In dem Fall hatte ein Kunde mit dem beklagten Telekommunikationsunternehmen einen DSL-Vertrag. Wie üblich lief der Vertrag über eine „Mindestvertragslaufzeit" von 2 Jahren. Der klagende Kunde verzog dann in eine Nachbargemeinde, an der kein DSL verfügbar war. Der Kunde kündigte. Das Unternehmen verlangte die vereinbarte monatliche Grundgebühr weiter. Mit seiner Klage beantragte der Kunde die Feststellung, dass der DSL-Vertrag durch seine Kündigung wirksam beendet wurde und er dementsprechend keine Grundgebühr mehr zahlen muss. Der Kunde ist allerdings in allen Instanzen gescheitert.

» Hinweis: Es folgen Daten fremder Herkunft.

-- ==== Sys2Proof/Config.lean ====
section
/-! DEFINITION. The free values of the model: what the spec leaves open and no proof may see. -/

namespace Sys2Proof

/-- The order in which the part takes things the spec gives no order for (log entry 5): two timers
that expire in the same millisecond, a transmission start beside a request waiting at the decoder,
the DROP directives of several probes when the zone enters JAMMED. The first argument is the model's
counter of such choices (`State.choices`), the second the number of things already placed; the value
is the place of the next one among them. It has no body: a statement holds for every order. -/
opaque Config.freeOrder : Nat → Nat → Nat

end Sys2Proof
end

Der BGH führte in der abschließenden Instanz aus: „Der Gläubiger einer Dienstleistung, der die Leistung infolge Wohnsitzwechsels nicht mehr in Anspruch nehmen kann, hat zwar im Ausgangspunkt unter dem Blickwinkel der Vertragsparität ein nachvollziehbares Interesse daran, dem Leistungsanbieter kein Entgelt mehr zu entrichten. Das Berufungsgericht ist jedoch in Übereinstimmung mit der zuvor zitierten Rspr. des BGH zutreffend davon ausgegangen, dass der Kunde, der einen längerfristigen Vertrag über die Erbringung einer Dienstleistung abschließt, grds. das Risiko trägt, diese auf Grund einer Veränderung seiner persönlichen Verhältnisse nicht mehr nutzen zu können. Dementsprechend stellt ein Umzug, etwa aus familiärer oder beruflicher Veranlassung, prinzipiell keinen wichtigen Grund für eine außerordentliche Kündigung nach § §626 Abs. 1 BGB dar […]. Die Gründe für einen solchen Wohnsitzwechsel des Dienstberechtigten liegen allein in dessen Sphäre und sind von dem Anbieter der Leistung nicht beeinflussbar."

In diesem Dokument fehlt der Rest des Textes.